Some of them move laterally to find another exciting startup. Some grow into capital E executives, whether at the company or elsewhere. But there’s fewer executive roles available than potential candidates, and that means a body of bored smart people looking for trouble. As they say, the devil finds work for idle hands to do.
Cannibalism starts when this group pitches to leadership that the company has lost its innovative spark. “R&D is doing a great job on hard problems, don’t get us wrong, but they’re kind of slow and they can’t do everything so we’re just going to try out some ideas, prototyping you know.” That is a lie. The cannibal team is forming a second startup on the first company’s resources. They will produce parallel development and sales motions immediately after their first e-staff meeting, if they haven’t already done it. First they go dark, cutting ties with their old teammates; then they return in a blaze of marketing. Leadership shares their concerns of course! The big company is different than the little company was, and arguments that all these new resources could be used more innovatively find attentive listeners. The cannibals have momentum and a mandate to take resources.

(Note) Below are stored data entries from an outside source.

-- ==== Sys2Proof/Tests/Slice0.lean ====
section
/-! SUPPORT. Tests whose expected results are the spec's own vectors (95_test_vectors.md, under its test instantiation of the OPEN
parameters) or its encodings, and for each statement with hypotheses a witness that meets them. -/

namespace Sys2Proof.Tests

open Sys2Proof.Machine

/-! ### Helpers -/

/-- `S0` of 95_test_vectors.md. -/
def base : State where
  step := 0
  period := 6000
  tLast := 0
  setpoint := 0
  prev := 0
  out := 0x00
  phase := 0b000
  tNow := 0
  cfg := tableConfig
  clockIn := []
  rxIn := []
  clock := 0

/-- A clock without reset at time `t`, with the sense inputs given. -/
def tick (t : Time) (a b c : Nat := 0) : ClockInput := { rst := false, timeNow := t, vA := a, vB := b, vC := c }

/-- A clock with reset. -/
def reset (t : Time) : ClockInput := { tick t with rst := true }

/-- A frame presented at the receive port. -/
def frame (id : Nat) (d0 d1 : Byte) : RxItem := { valid := true, err := false, id := id, d0 := d0, d1 := d1 }

/-- No item presented. -/
def none : RxItem := { frame 0 0 0 with valid := false }

/-- The next state of an outcome. -/
def stateOf (o : Host.Outcome State Fault Refusal) : Option State :=
  match o with
  | .next s => some s
  | .fault _ => Option.none
  | .refused _ => Option.none

/-- The fault of an outcome. -/
def faultOf (o : Host.Outcome State Fault Refusal) : Option Fault :=
  match o with
  | .next _ => Option.none
  | .fault f => some f
  | .refused _ => Option.none

/-- The registers of 95_test_vectors.md, `[STEP, PERIOD, T_LAST, SETPOINT, PREV, OUT, T_NOW]`, and `PHASE`, after one clock. -/
def after (s : State) : Option (List Nat) :=
  (stateOf (step s)).map fun t =>
    [t.step.toNat, t.period.toNat, t.tLast.toNat, t.setpoint.toNat, t.prev, t.out.toNat, t.tNow.toNat, t.phase.toNat]

/-- A POLL clock that presents `it`, `SETPOINT = 500`. -/
def polling (it : RxItem) : State := { base with setpoint := 500, clockIn := [tick 7], rxIn := [it] }

/-- An EVAL clock. -/
def evaluating (sp : SetpointWord) (k : StepCode) (per last t : Time) : State :=
  { base with phase := 0b001, setpoint := sp, step := k, period := per, tLast := last, clockIn := [tick t] }

/-- A SETTLE clock after an advance to step 1 at time 1000. -/
def settling (t : Time) : State := { base with phase := 0b010, step := 1, tLast := 1000, tNow := 1000, out := 0x21, clockIn := [tick t] }

/-- A SENSE clock, `T_LAST = 1000`. -/
def sensing (k : StepCode) (prev : Nat) (t : Time) (a b c : Nat) : State :=
  { base with phase := 0b011, step := k, tLast := 1000, tNow := 1000, prev := prev, clockIn := [tick t a b c] }

/-- A GATE clock, `T_LAST = 0`, `OUT = 0x24`. -/
def gating (per : Time) (sp : SetpointWord) (elapsed : Time) : State :=
  { base with phase := 0b100, step := 2, period := per, setpoint := sp, tNow := elapsed, out := 0x24, clockIn := [tick 0] }

/-! ### WellFormed refuses -/

theorem test_wf_other_id_too_wide : Instr.wf tableConfig (.pollOtherId 0x800 0 0) = false := by decide
theorem test_wf_other_id_is_frame_id : Instr.wf tableConfig (.pollOtherId 0x100 0 0) = false := by decide
theorem test_wf_read_error_too_wide : Instr.wf tableConfig (.pollReadError 0x800 0 0) = false := by decide
theorem test_wf_no_frame_too_wide : Instr.wf tableConfig (.pollNoFrame false 0x800 0 0) = false := by decide
theorem test_wf_other_id : Instr.wf tableConfig (.pollOtherId 0x7FF 0 0) = true := by decide

/-! ### Words written out from the spec's encodings (30_encoding.md R71 to R74, R140; vectors V-P1, V-P6, V-P8, V-P10) -/

theorem test_decode_pollSetpoint : decodeFrame tableConfig 0b1_0_00100000000_00000001_11110100 = .pollSetpoint 0x01 0xF4 := by decide
theorem test_decode_pollOtherId : decodeFrame tableConfig 0b1_0_10100000000_00000011_11101000 = .pollOtherId 0x500 0x03 0xE8 := by decide
theorem test_decode_pollReadError : decodeFrame tableConfig 0b1_1_00100000000_00000011_11101000 = .pollReadError 0x100 0x03 0xE8 := by decide
theorem test_decode_pollNoFrame : decodeFrame tableConfig 0b0_1_00100000000_00000011_11101000 = .pollNoFrame true 0x100 0x03 0xE8 := by decide
theorem test_decode_byte_order : decodeFrame tableConfig 0x1100F401 = .pollSetpoint 0xF4 0x01 := by decide

/-- A clock word of 30_encoding.md R81, its PHASE written out. -/
def word (p : PhaseCode) (active trigger settled cross expired : Bool) : Code :=
  .clock { phase := p, frame := 0, active := active, trigger := trigger, settled := settled, cross := cross, expired := expired }

theorem test_decode_evalIdle : decode tableConfig (word 0b001 false true false false false) = .ok .evalIdle := by decide
theorem test_decode_evalAdvance : decode tableConfig (word 0b001 true true false false false) = .ok .evalAdvance := by decide
theorem test_decode_evalHold : decode tableConfig (word 0b001 true false false false false) = .ok .evalHold := by decide
theorem test_decode_settleWait : decode tableConfig (word 0b010 true true false true true) = .ok .settleWait := by decide
theorem test_decode_settleDone : decode tableConfig (word 0b010 true true true true true) = .ok .settleDone := by decide
theorem test_decode_senseCross : decode tableConfig (word 0b011 true true true true true) = .ok .senseCross := by decide
theorem test_decode_senseNocross : decode tableConfig (word 0b011 true true true false true) = .ok .senseNocross := by decide
theorem test_decode_gateOff : decode tableConfig (word 0b100 true true true true true) = .ok .gateOff := by decide
theorem test_decode_gateKeep : decode tableConfig (word 0b100 true true true true false) = .ok .gateKeep := by decide
theorem test_decode_driveStep0 : decode tableConfig (.sw 0b001001) = .ok .driveStep0 := by decide
theorem test_decode_driveStep1 : decode tableConfig (.sw 0b100001) = .ok .driveStep1 := by decide
theorem test_decode_driveStep2 : decode tableConfig (.sw 0b100100) = .ok .driveStep2 := by decide
theorem test_decode_driveStep3 : decode tableConfig (.sw 0b000110) = .ok .driveStep3 := by decide
theorem test_decode_driveStep4 : decode tableConfig (.sw 0b010010) = .ok .driveStep4 := by decide
theorem test_decode_driveStep5 : decode tableConfig (.sw 0b011000) = .ok .driveStep5 := by decide
theorem test_decode_driveAllOff : decode tableConfig (.sw 0b000000) = .ok .driveAllOff := by decide
theorem test_decode_reserved_phase : decode tableConfig (word 0b101 true true true true true) = .error .phaseRange := by decide
theorem test_decode_reserved_step : decodeStep 0b110 = .error .stepRange := by decide
theorem test_decode_shoot_through : decodeSw 0b000011 = .error .shootThrough := by decide
theorem test_decode_never_produced : decodeSw 0b000001 = .error .neverProduced := by decide

/-! ### The table's words, and each placed as the next to run -/

theorem test_table_eval : decodeTableWord 8 0x1 = some .evalIdle := by decide
theorem test_table_drive : decodeTableWord 8 0x24 = some .driveStep2 := by decide
theorem test_table_frame : decodeTableWord 32 0x110001F4 = some (.pollSetpoint 0x01 0xF4) := by decide

theorem test_place_frame : (State.reset.withFetchWord 32 0x110001F4).fetch = .ok (.pollSetpoint 0x01 0xF4) := by decide
theorem test_place_eval : (State.reset.withFetchWord 8 0x1).fetch = .ok .evalIdle := by decide
theorem test_place_settle : (State.reset.withFetchWord 8 0x2).fetch = .ok .settleWait := by decide
theorem test_place_sense : (State.reset.withFetchWord 8 0x3).fetch = .ok .senseNocross := by decide
theorem test_place_gate : (State.reset.withFetchWord 8 0x4).fetch = .ok .gateKeep := by decide
theorem test_place_drive0 : (stateOf (step (State.reset.withFetchWord 8 0x09))).map (·.out) = some 0x09 := by decide
theorem test_place_drive5 : (stateOf (step (State.reset.withFetchWord 8 0x18))).map (·.out) = some 0x18 := by decide
theorem test_place_off : (stateOf (step (({ State.reset with out := 0x24 } : State).withFetchWord 8 0x00))).map (·.out) = some 0x00 := by decide

/-! ### POLL (V-P3, V-P5, V-P6, V-P9, V-P10) -/

theorem test_pollSetpoint_no_clamp : after (polling (frame 0x100 0xFF 0xFF)) = some [0, 6000, 0, 65535, 0, 0, 0, 1] := by decide
theorem test_pollSetpoint_byte_order : after (polling (frame 0x100 0xF4 0x01)) = some [0, 6000, 0, 62465, 0, 0, 0, 1] := by decide
theorem test_pollOtherId : after (polling (frame 0x500 0x03 0xE8)) = some [0, 6000, 0, 500, 0, 0, 0, 1] := by decide
theorem test_pollReadError : after (polling { frame 0x100 0x03 0xE8 with err := true }) = some [0, 6000, 0, 500, 0, 0, 0, 1] := by decide
theorem test_pollNoFrame : after (polling { frame 0x100 0x03 0xE8 with valid := false }) = some [0, 6000, 0, 500, 0, 0, 0, 1] := by decide
theorem test_rx_pop : (polling (frame 0x500 0 0)).rxPop = true ∧ (polling none).rxPop = false ∧ (settling 0).rxPop = false := by decide

/-! ### EVAL (V-E2, V-E3, V-E6, V-E8, V-E9) -/

theorem test_evalIdle : after { evaluating 49 3 6000 1000 9000 with out := 0x06 } = some [3, 6000, 1000, 49, 0, 0, 9000, 0] := by decide
theorem test_evalHold_at_min_speed : after (evaluating 50 3 6000 1000 1500) = some [3, 6000, 1000, 50, 0, 0, 1500, 4] := by decide
theorem test_evalHold_over_wrap : after (evaluating 500 1 6000 0xFFFFFF00 0x100) = some [1, 6000, 0xFFFFFF00, 500, 0, 0, 0x100, 4] := by decide
theorem test_evalAdvance_wraps : after (evaluating 500 5 6000 10000 11000) = some [0, 6000, 11000, 500, 0, 0x09, 11000, 2] := by decide
theorem test_evalAdvance_interval_zero : after (evaluating 500 0 5 7000 7000) = some [1, 5, 7000, 500, 0, 0x21, 7000, 2] := by decide

/-! ### SETTLE (V-S2, V-S3) -/

theorem test_settleWait : after (settling 1019) = some [1, 6000, 1000, 0, 0, 0x21, 1000, 2] := by decide
theorem test_settleDone : after (settling 1020) = some [1, 6000, 1000, 0, 0, 0x21, 1000, 3] := by decide

/-! ### SENSE (V-SN1, V-SN3, V-SN2, V-SN4) -/

theorem test_senseCross : after (sensing 1 300 1021 100 700 50) = some [1, 126, 1000, 0, 700, 0, 1000, 4] := by decide
theorem test_senseNocross : after (sensing 1 600 1021 100 700 50) = some [1, 6000, 1000, 0, 700, 0, 1000, 4] := by decide
theorem test_senseNocross_at_midpoint : after (sensing 3 512 1020 0 0 512) = some [3, 6000, 1000, 0, 512, 0, 1000, 4] := by decide

/-- V-SN9: the estimate wraps. -/
theorem test_estimate_wraps : (stateOf (step { sensing 5 0 715827883 1023 0 0 with tLast := 0 })).map (·.period) = some 2 := by decide

/-! ### GATE (V-G1, V-G2, V-G11) -/

theorem test_gateKeep_equal : after (gating 6000 500 500) = some [2, 6000, 0, 500, 0, 0x24, 500, 0] := by decide
theorem test_gateKeep_exact_product : after (gating 0xFFFFFFFF 65535 715827881) = some [2, 0xFFFFFFFF, 0, 65535, 0, 0x24, 715827881, 0] := by decide
theorem test_gateOff : after (gating 6000 500 501) = some [2, 6000, 0, 500, 0, 0, 501, 0] := by decide

/-! ### DRIVE (V-D1, V-D4, V-D7) -/

theorem test_driveStep1 : (stateOf (exec .driveStep1 { base with out := 0x09 })).map (·.sw) = some 0x21 := by decide
theorem test_driveStep4 : (stateOf (exec .driveStep4 { base with out := 0x06 })).map (·.sw) = some 0x12 := by decide
theorem test_driveAllOff : (stateOf (exec .driveAllOff { base with out := 0x24 })).map (·.sw) = some 0x00 := by decide

/-! ### Reset and the model faults (V-R1, V-R3, V-R4) -/

theorem test_reset_clock : after { settling 1019 with clockIn := [reset 1019], setpoint := 900 } = some [0, 6000, 0, 0, 0, 0, 0, 0] := by decide
theorem test_step_fault : faultOf (step { settling 1019 with step := 6 }) = some .stepRange := by decide
theorem test_phase_fault : faultOf (step { settling 1019 with phase := 5 }) = some .phaseRange := by decide
theorem test_reset_overrides_faults : (stateOf (step { settling 0 with step := 7, clockIn := [reset 0] })).map (·.step) = some 0 := by decide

Now the company has a problem, and the new questions are “how bad is this” and “what can the company do”. The answers depend on the type of business that has been built before self-eating forces start to be a problem.
A company with strong partnership and a channel sales culture barely notices the impact of cannibalism. The new team fits into the same mold as old partners, and their shenanigans are mostly contained in the term “channel conflict.” It’s worse than normal channel conflict because the innovators are company employees, but it’s survivable. They may even launch into a separate partner company.
Similarly, a company that is practiced at mergers and acquisitions may be quick to launch these folks as a new company and potentially bring them back later. There’s a bit of turmoil as personnel move back and forth, but no significant impact to the parent company’s go-to-market motions.
Tougher times may await the company that is structured to build everything and sell it directly. At worst, this moment represents an identity crisis. At best, it represents a distraction. Maybe the mainline product management and engineering leadership have been headed in a terribly wrong direction, and the innovative cannibals are a necessary corrective. Or maybe they are slowing and stopping committed projects, breaking promises to customers, and steering the company away from product market fit. Most likely the outcome is somewhere in the middle: a distracting identity crisis.
A distracting identity crisis is not the sort of thing that healthy companies leave around for very long, so the innovation team has to settle into a productive model, whether by spinning out, joining the R&D org, or joining the partner ecosystem. As long as none of those is an option, their presence is a problem indicating a need to change the company.